One does not meet a flying whale every day. I was thrilled to read Behemoth, the sequel to Scott Westerfeld’s Leviathan wherein the flying whaleship returns for more adventures.
Behemoth opens where Leviathan left off. Prince Alek and his Austrians are aboard the English living airship Leviathan, having collaborated and escaped their last perilous situation. The British do not trust the Austrians, as there is a war on between their respective countries. Dylan Sharp, the midshipman who is really a girl named Deryn in disguise, has developed a crush on the fugitive prince. Dr. Barlow, the inscrutable scientist, still has both of them caring for her mysterious eggs. The Leviathan motors toward Istanbul, intending to convince the sultan of the Ottoman Empire to stay out of the war. Of course, nothing goes as planned.

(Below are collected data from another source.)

-- ==== Sys2Proof/Machine/EvHost.lean ====
section
/-! DEFINITION. The host link: registers, doorbells, the memory window, the channel aperture, the shadow engine, and power (13
R302; 17 R376 to R384, R392). -/

namespace Sys2Proof.Machine

/-- A count that stops at 2^32 − 1 (17 R378, R379). -/
def satInc (n : Word) : Word := if n = 0xFFFFFFFF then n else n + 1

/-! Functions and the virtual devices they reach (17 R379 to R382). -/

/-- The virtual device of a virtual function. -/
def State.vfVd (s : State) (n : Nat) : Option Nat := (s.vds.find? fun v => v.2.vf == some n).map (·.1)
/-- A virtual function that the host can use: its virtual device exists and its TDI runs, and the boot did not fail (17 R376,
R391). -/
def State.vfUp (s : State) (n : Nat) : Option Nat :=
  match s.vfVd n with
  | some v => if (s.vd v).tdi = .run && !s.host.bootFailed then some v else none
  | none => none
/-- The virtual device that pfvd names, if the physical function reaches it. -/
def State.pfTarget (s : State) : Option Nat :=
  let n := bf s.host.pfvd 0 7
  if bit s.host.pfvd 7 then
    match tblGet? s.vds n with
    | some v => if v.vf.isNone then some n else none
    | none => none
  else none
/-- The virtual device that BAR2 and BAR4 of a function reach. -/
def State.target (s : State) (fn : HostFn) : Option Nat :=
  match fn with
  | .pf => s.pfTarget
  | .vf n => s.vfUp n

/-- An access of a function that is dropped is counted. -/
def State.dropped (s : State) (fn : HostFn) : State :=
  s.modHost fun h => match fn with
    | .pf => { h with pfdrops := satInc h.pfdrops }
    | .vf n => { h with drops := tblPut h.drops n (satInc (tblGet 0 h.drops n)) }

def State.say (s : State) (r : Reply) : State := s.modHost fun h => { h with reply := r }

/-- A host access: without a link nothing reaches the module; with one, every power state ends (17 R376, R384; log 96). -/
def State.hosted (s : State) (k : State → State) : Out := .next (if s.host.link then k s.wakeAll else s)
/-- What the management controller, or a Seaway port, does: nothing of the module is usable until the link has come up, and a request
of it ends every power state (17 R376, R384; log 96). -/
def State.managed (s : State) (k : State → State) : Out := .next (if s.host.up then k s.wakeAll else s)

/-! Doorbells (13 R302, 17 R378). -/

/-- A notify record of a virtual device. -/
def notifyRec (vd : Nat) (v : Word) : Rec := ⟨vd / 8, srcNotify, recBody 5 vd 0xFFFF [(8, 4, v.toNat)], none⟩
def Rec.notifies (r : Rec) (vd : Nat) : Bool := bf r.body 0 8 == 5 && r.part == vd / 8 && bf r.body 8 3 == vd % 8
/-- The last record that satisfies a test is replaced. -/
def replaceLast (p : Rec → Bool) (x : Rec) : List Rec → List Rec
  | [] => []
  | r :: t => if p r && !t.any p then x :: t else r :: replaceLast p x t
/-- The register takes the value (01 R35), and the record waits; or, while the queue has no room, its value replaces that of the one that
waits already. -/
def State.notify (s0 : State) (vd : Nat) (v : Word) : State :=
  let s := s0.modVd vd fun d => { d with notify := v }
  if (s.records.any fun r => r.notifies vd) && !(s.pilot (s.part (vd / 8)).sup).takesRec then
    { s with records := replaceLast (fun r => r.notifies vd) (notifyRec vd v) s.records }
  else { s with records := s.records ++ [notifyRec vd v] }

/-! The memory window (17 R380). -/

/-- Virtual address of a window offset. -/
def windowVa (off : Nat) : DWord :=
  if off < 2 ^ 40 - 65536 then BitVec.ofNat 64 off else 0x003FFFFFFFFF0000 + BitVec.ofNat 64 (off - (2 ^ 40 - 65536))

/-- The quay whose translation buffer serves the I/O die's translations for a virtual device. -/
def State.hostQuay (s : State) (vd : Nat) : Nat := 2 * (s.part (vd / 8)).first

/-- What is read of a poisoned sector (log 15). -/
def freeBytes (n i : Nat) : List Byte := (List.range n).map fun k => (Config.poisoned (i + k)).setWidth 8

/-- HOST_MEMORY_READ. -/
def execHostMemoryRead (fn : HostFn) (off : Nat) (size : Nat) (s : State) : Out :=
  s.hosted fun s => match s.target fn with
    | none => s.say .unsupported
    | some vd =>
      match s.vbytes (s.hostQuay vd) vd true (windowVa off) (size / 65536 + 2) size 0 with
      | (.ok bs, s1) => s1.say (.data bs)
      | (.error (_, true), s1) => { s1 with fresh := s1.fresh + size }.say (.data (freeBytes size s1.fresh))
      | (.error (_, false), s1) => (s1.dropped fn).say .unsupported

/-- Every granule of n bytes can be written; else the failure, and the address of the first that cannot. -/
def State.vjudge (s : State) (q vd : Nat) (va : DWord) : Nat → Nat → Except (Fail × DWord) Unit × State
  | 0, _ => (.ok (), s)
  | fuel + 1, n =>
    if n = 0 then (.ok (), s)
    else
      let m := min n (65536 - va.toNat % 65536)
      match s.translate q vd true va .w with
      | (.error f, s1) => (.error (f, va), s1)
      | (.ok _, s1) => s1.vjudge q vd (va + BitVec.ofNat 64 m) fuel (n - m)
/-- Bytes written at a virtual address, granule by granule. -/
def State.vput (s : State) (q vd : Nat) (va : DWord) : Nat → List Byte → State
  | 0, _ => s
  | fuel + 1, bs =>
    if bs.isEmpty then s
    else
      let m := 65536 - va.toNat % 65536
      match s.translate q vd true va .w with
      | (.error _, s1) => s1
      | (.ok f, s1) => (s1.qwrite q vd f.key f.pol (f.pa va) (bs.take m)).vput q vd (va + BitVec.ofNat 64 m) fuel (bs.drop m)
/-- Bytes written at a virtual address: all of them, or none where a granule cannot be written. -/
def State.vwrite (s : State) (q vd : Nat) (va : DWord) (fuel : Nat) (bs : List Byte) : Except (Fail × DWord) Unit × State :=
  match s.vjudge q vd va fuel bs.length with
  | (.error e, s1) => (.error e, s1)
  | (.ok _, s1) => (.ok (), s1.vput q vd va fuel bs)

/-- A write of a function into the memory window, first in its order. -/
def State.memPut (s : State) (fn : HostFn) (vd off : Nat) (bytes : List Byte) : State :=
  match s.vwrite (s.hostQuay vd) vd (windowVa off) (bytes.length / 65536 + 2) bytes with
  | (.ok _, s1) => s1
  | (.error _, s1) => s1.dropped fn

/-! The channel aperture (17 R381). -/

/-- A function's number among the requesters of a quay. -/
def fnNo : HostFn → Nat
  | .pf => 16
  | .vf n => n

/-- Tokens of 32-byte pieces, tag zero. -/
def pieces : Nat → List Byte → List Token
  | 0, _ => []
  | n + 1, bs => ⟨ofBytes 256 (bs.take 32), .zero⟩ :: pieces n (bs.drop 32)

/-- A request of the host or of a Seaway port for an element of a channel. -/
def outerReq (kind src ch e : Nat) (who : BitVec 16) (rank : Nat) (toks : List Token) : BReq :=
  { kind := kind, who := who, src := src, fctx := 0, hnd := 0, cnt := e, dctx := 0, dport := 0, mrk := false, chan := ch,
    rank := rank, lat := 0, owner := 0, toks := toks }

/-- Some request that satisfies a test waits at a quay or is on its way to one. -/
def State.queued (s : State) (p : BReq → Bool) : Bool :=
  (s.quays.any fun q => (q.2.road ++ q.2.outside).any p) || s.pend.any fun e => match e.ev with
    | .berthRequestArrival (.quay _) r => p r
    | _ => false

/-- A write of a function for a virtual device, first in its order. -/
def State.hostPut (s : State) (fn : HostFn) (vd off : Nat) (bytes : List Byte) : State :=
  let ch := s.chanAt (vd / 8) (off / 128)
  let c := s.chan ch
  if off % 128 ≠ 0 ∨ bytes.length ≠ 32 * c.e ∨ s.partOf (ch / 128) ≠ some (vd / 8) ∨ !c.opened ∨ c.vd ≠ vd % 8 ∨
      bf c.writer 30 2 ≠ 2 ∨ c.closed then s.dropped fn
  else
    s.at 1 clsRequest 128 (.berthRequestArrival (.quay (ch / 64)) (outerReq 2 (fnNo fn) ch c.e 0 0 (pieces c.e bytes)))

/-- An element of a function waits for its allocation. -/
def State.hostWaits (s : State) (f : Nat) : Bool := s.queued fun r => r.kind == 2 && r.src == f

/-- A posted write of a function made. -/
def State.putNow (s : State) (fn : HostFn) (w : HostPut) : State :=
  match w.goes with
  | .mem => s.memPut fn w.vd w.off w.bytes
  | .chan => s.hostPut fn w.vd w.off w.bytes
  | .bell v => s.notify w.vd v
/-- The posted writes of a function are made in the order in which they arrive: one waits behind one that waits (12 R292, 17 R380). -/
def State.inTurn (s : State) (fn : HostFn) (w : HostPut) : State :=
  let q := tblGet [] s.host.swait (fnNo fn)
  if q.isEmpty && !s.hostWaits (fnNo fn) then s.putNow fn w
  else s.modHost fun h => { h with swait := tblPut h.swait (fnNo fn) (q ++ [w]) }
/-- A posted write of a function to the virtual device that its windows reach. -/
def State.posted (s : State) (fn : HostFn) (goes : PutTo) (off : Nat) (bytes : List Byte) : Out :=
  s.hosted fun s => match s.target fn with
    | none => s.dropped fn
    | some vd => s.inTurn fn ⟨vd, goes, off, bytes⟩

/-- HOST_MEMORY_WRITE. -/
def execHostMemoryWrite (fn : HostFn) (off : Nat) (bytes : List Byte) (s : State) : Out := s.posted fn .mem off bytes
/-- HOST_CHANNEL_WRITE. -/
def execHostChannelWrite (fn : HostFn) (off : Nat) (bytes : List Byte) (s : State) : Out := s.posted fn .chan off bytes

/-- NOTIFY_WRITE. A write to a function that cannot be used has no effect; only the accesses of R380 and R381 are counted (17 R379). -/
def execNotifyWrite (vf : Nat) (v : Word) (s : State) : Out :=
  s.hosted fun s => match s.vfUp vf with
    | some n => s.inTurn (.vf vf) ⟨n, .bell v, 0, []⟩
    | none => s

/-- PFNOTIFY_WRITE. -/
def execPfnotifyWrite (n : Nat) (v : Word) (s : State) : Out :=
  s.hosted fun s => match tblGet? s.vds n with
    | some d => if d.vf.isNone then s.inTurn .pf ⟨n, .bell v, 0, []⟩ else s.dropped .pf
    | none => s.dropped .pf

/-- The next waiting write of each function goes on. -/
def State.hostNext (s : State) : State :=
  s.host.swait.foldl (fun (s : State) (x : Nat × List HostPut) =>
    match x.2 with
    | w :: rest =>
      if s.hostWaits x.1 then s
      else (s.modHost fun h => { h with swait := tblPut h.swait x.1 rest }).putNow (if x.1 = 16 then .pf else .vf x.1) w
    | [] => s) s

/-! Registers (17 R378, R379). -/

/-- One of the 16 virtual functions, enabled unless the boot failed (17 R377, R391). -/
def State.hasVf (s : State) (vf : Nat) : Bool := vf < 16 && !s.host.bootFailed

/-- PFVD_WRITE. -/
def execPfvdWrite (v : DWord) (s : State) : Out := s.hosted fun s => s.modHost fun h => { h with pfvd := v &&& 0xFF }

/-- HBLOSS_CLEAR. -/
def execHblossClear (v : DWord) (s : State) : Out :=
  s.hosted fun s => s.modHost fun h => { h with hbloss := h.hbloss &&& ~~~(v.setWidth 8) }

/-- ISOERR_READ, PFDROPS_READ and DROPS_READ: the value is returned and cleared. -/
def execIsoerrRead (s : State) : Out := s.hosted fun s => s.modHost fun h => { h with reply := .value h.isoerr, isoerr := 0 }
def execPfdropsRead (s : State) : Out :=
  s.hosted fun s => s.modHost fun h => { h with reply := .value (h.pfdrops.setWidth 64), pfdrops := 0 }
def execDropsRead (vf : Nat) (s : State) : Out :=
  s.hosted fun s =>
    if s.hasVf vf then
      (s.say (.value ((tblGet 0 s.host.drops vf).setWidth 64))).modHost fun h => { h with drops := tblDel h.drops vf }
    else s.say .unsupported

/-- REGISTER_WRITE: a register that only holds what is written; others ignore it. -/
def execRegisterWrite (off : Nat) (v : DWord) (s : State) : Out :=
  s.hosted fun s => s.modHost fun h =>
    if off = 0x008 then { h with ltol := v &&& 0x9FFF }
    else if off = 0x020 then { h with shsrc := v }
    else if off = 0x028 then { h with shdst := v }
    else if off = 0x030 then { h with shlen := v }
    else h

/-- The package's power state: the shallowest of its strips'. -/
def Power.code : Power → Nat
  | .p0 => 0 | .p1 => 1 | .p2 => 2 | .p3 => 3
def State.package (s : State) : Nat := (List.range Config.strips).foldl (fun n t => min n (s.powerOf t).code) 3

/-- The status register, shstat and vfstat (17 R378, R379). -/
def State.pfStatus (s : State) : DWord :=
  let b (x : Bool) (n : Nat) : Nat := if x then 2 ^ n else 0
  BitVec.ofNat 64 (b s.host.ready 0 + b s.host.replace 1 + b s.host.bootFailed 2 + s.package * 16 +
    (List.range 8).foldl (fun n p => n + b (s.port p).trained (8 + p)) 0)
def State.shstat (s : State) : DWord :=
  BitVec.ofNat 64 ((if s.host.shBusy then 1 else 0) + (if s.host.shErr then 2 else 0) + s.host.shDone.toNat % 2 ^ 32 * 2 ^ 32)
def Tdi.code : Tdi → Nat
  | .unlocked => 0 | .locked => 1 | .run => 2 | .error => 3
def State.vfstat (s : State) (vf : Nat) : Word :=
  let t := match s.vfVd vf with
    | some v => (s.vd v).tdi
    | none => .unlocked
  BitVec.ofNat 32 ((if (s.vfUp vf).isSome then 1 else 0) + (if s.host.replace then 2 else 0) + t.code * 4)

Alek escapes the increasingly suspicious English, but must leave some of his men behind. The Germans have a secret weapon meant to destroy the Leviathan. The gift of peace that Dr. Barlow offers the sultan is ruined. “Mr.” Sharp’s secret mission goes terribly wrong. Alek joins forces with revolutionaries, one of whom is an attractive young lady; the Germans chase him all over Istanbul; and to top it off, there’s an American reporter dogging their footsteps.
This being the second in a trilogy, the ending is unsettled and not exactly upbeat, just as it should be. I can’t wait to find out what happens in the third volume, Goliath.
The mad science is just as enchanting in this book as it was in the last one. Nay, even more so, because the mechanisms employed by the Ottoman Empire are entirely different from those in Germany and Austria. We even glimpse a society that uses both genetically manipulated animals and fantastic machinery.
Oh, and the illustrations! The illustrations have returned and are more amazing than they were in Leviathan. I adore every sketch by Keith Thompson. I loved how the art was more integrated into the text of this book. I would turn the page to find a German walking machine crawling past the bottom of my text and it was delightful! I rather miss illustrations. I wish they would put them into books for adults.
I give Behemoth four and a half gears out of five. Go to the nearest bookseller and obtain one immediately. No, wait, one must read Leviathan first or one will have no idea what is happening. Obtain them both!